Dec 13, 2017: I’m not a big fan of "protagonist gets transported to another world" stories, but this one really speaks to me. The worldbuilding might feel inconsistent in the beginning, but this is intentional. This "chunkiness", as well as the way it strives to avoid fantasy cliches all serve to reinforce the premise of the story.

A tabletop roleplayer called Juniper Smith is transported to another world called Aerb. Almost immediately he realizes that Aerb contains numerous products of his own imagination, most of them on the nightmare part of the spectrum. As a seasoned Dungeon Master, Joon has created countless places, characters, and, of course, monsters for tabletop campaigns he used to run for his friends. Now he gets to experience all of that as a player character in a deadly RPG with unknown stakes. However, the natives of Aerb have their own explanations for such solipsistic delusions . . . 

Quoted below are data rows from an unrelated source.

-- ==== Sys2Proof/Machine/Regs.lean ====
section
/-! DEFINITION. The registers, from the register tables of spec/: `R.<NAME>` is the address of the register the manual calls
<NAME>{i}, `F.<NAME>_<FIELD>` its field <NAME>{i}:<FIELD>, and `regBlocks` the tables themselves (offset, access, reset, admitted values). -/

namespace Sys2Proof.Machine

/-- QUE_BASE_LO{q} (01 R42). -/
abbrev R.QUE_BASE_LO (q : Nat) : Nat := 0x400700000 + q * 0x20
abbrev F.QUE_BASE_LO_BASE (q : Nat) : Fld := ⟨R.QUE_BASE_LO q, 31, 8⟩
/-- QUE_BASE_HI{q} (01 R42). -/
abbrev R.QUE_BASE_HI (q : Nat) : Nat := 0x400700004 + q * 0x20
abbrev F.QUE_BASE_HI_BASE (q : Nat) : Fld := ⟨R.QUE_BASE_HI q, 15, 0⟩
/-- QUE_CFG{q} (01 R42). -/
abbrev R.QUE_CFG (q : Nat) : Nat := 0x400700008 + q * 0x20
abbrev F.QUE_CFG_ESIZE (q : Nat) : Fld := ⟨R.QUE_CFG q, 6, 5⟩
abbrev F.QUE_CFG_LOG2N (q : Nat) : Fld := ⟨R.QUE_CFG q, 4, 1⟩
abbrev F.QUE_CFG_EN (q : Nat) : Fld := ⟨R.QUE_CFG q, 0, 0⟩
/-- QUE_PIDX{q} (01 R42). -/
abbrev R.QUE_PIDX (q : Nat) : Nat := 0x40070000C + q * 0x20
abbrev F.QUE_PIDX_PIDX (q : Nat) : Fld := ⟨R.QUE_PIDX q, 15, 0⟩
/-- QUE_CIDX{q} (01 R42). -/
abbrev R.QUE_CIDX (q : Nat) : Nat := 0x400700010 + q * 0x20
abbrev F.QUE_CIDX_DISC (q : Nat) : Fld := ⟨R.QUE_CIDX q, 31, 16⟩
abbrev F.QUE_CIDX_CIDX (q : Nat) : Fld := ⟨R.QUE_CIDX q, 15, 0⟩
/-- QUE_TAG{q} (01 R42). -/
abbrev R.QUE_TAG (q : Nat) : Nat := 0x400700014 + q * 0x20
abbrev F.QUE_TAG_CUR (q : Nat) : Fld := ⟨R.QUE_TAG q, 15, 0⟩
/-- QUE_STAT{q} (01 R42). -/
abbrev R.QUE_STAT (q : Nat) : Nat := 0x400700018 + q * 0x20
abbrev F.QUE_STAT_CLR (q : Nat) : Fld := ⟨R.QUE_STAT q, 31, 31⟩
abbrev F.QUE_STAT_EMPTY (q : Nat) : Fld := ⟨R.QUE_STAT q, 30, 30⟩
abbrev F.QUE_STAT_FULL (q : Nat) : Fld := ⟨R.QUE_STAT q, 29, 29⟩
abbrev F.QUE_STAT_OVF (q : Nat) : Fld := ⟨R.QUE_STAT q, 28, 28⟩
abbrev F.QUE_STAT_DROP (q : Nat) : Fld := ⟨R.QUE_STAT q, 27, 16⟩
abbrev F.QUE_STAT_STALE (q : Nat) : Fld := ⟨R.QUE_STAT q, 15, 0⟩

/-- FAB_PCNT (01 R46). -/
abbrev R.FAB_PCNT : Nat := 0x400710000
abbrev F.FAB_PCNT_COUNT : Fld := ⟨R.FAB_PCNT, 31, 0⟩
/-- FAB_RCNT (01 R46). -/
abbrev R.FAB_RCNT : Nat := 0x400710004
abbrev F.FAB_RCNT_COUNT : Fld := ⟨R.FAB_RCNT, 31, 0⟩
/-- FAB_ECNT (01 R46). -/
abbrev R.FAB_ECNT : Nat := 0x400710008
abbrev F.FAB_ECNT_COUNT : Fld := ⟨R.FAB_ECNT, 31, 0⟩
/-- FAB_LAST (01 R46). -/
abbrev R.FAB_LAST : Nat := 0x40071000C
abbrev F.FAB_LAST_PLACE : Fld := ⟨R.FAB_LAST, 31, 0⟩
/-- FAB_LADDR_LO (01 R46). -/
abbrev R.FAB_LADDR_LO : Nat := 0x400710010
abbrev F.FAB_LADDR_LO_ADDR : Fld := ⟨R.FAB_LADDR_LO, 31, 0⟩
/-- FAB_LADDR_HI (01 R46). -/
abbrev R.FAB_LADDR_HI : Nat := 0x400710014
abbrev F.FAB_LADDR_HI_ADDR : Fld := ⟨R.FAB_LADDR_HI, 15, 0⟩
/-- FAB_INJ (01 R46). -/
abbrev R.FAB_INJ : Nat := 0x400710018
abbrev F.FAB_INJ_LANE : Fld := ⟨R.FAB_INJ, 5, 2⟩
abbrev F.FAB_INJ_WRITE : Fld := ⟨R.FAB_INJ, 1, 1⟩
abbrev F.FAB_INJ_ARM : Fld := ⟨R.FAB_INJ, 0, 0⟩
/-- FAB_CLR (01 R46). -/
abbrev R.FAB_CLR : Nat := 0x40071001C
abbrev F.FAB_CLR_CLR : Fld := ⟨R.FAB_CLR, 0, 0⟩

The story is narrated through two channels. The first one tells us about Joon’s adventures in the world of Aerb. The second one shows us flashbacks about his interactions with his tabletop group. These flashbacks are not only relevant to his current situation, but are also the most realistic description of a real life tabletop troupe I’ve ever read. By its’ nature, tabletop roleplaying as a hobby is obscured to an outside observer. A troupe of players shares entire saved or broken worlds, memories of allies and enemies, victories and failures, and inside jokes. Worth the Candle lets readers peek into this little universe that would otherwise stay hidden from them forever.

Character-wise, things make sense. Incomplete information and trust all factor into the choices they make, and choices have consequences. Combat, magic and pretty much everything else is approached in a rational and satisfying manner. The story even has a legendary magical helicopter that is probably decorated with cat bones. I could sing more praise to the numerous virtues of this text, but let me just say this: At its’ core, Worth the Candle is a story about stories. It is not afraid to go meta hard and fast, and ask interesting and scary questions in the process.

I suggest you give it a try, it’s definitely worth it.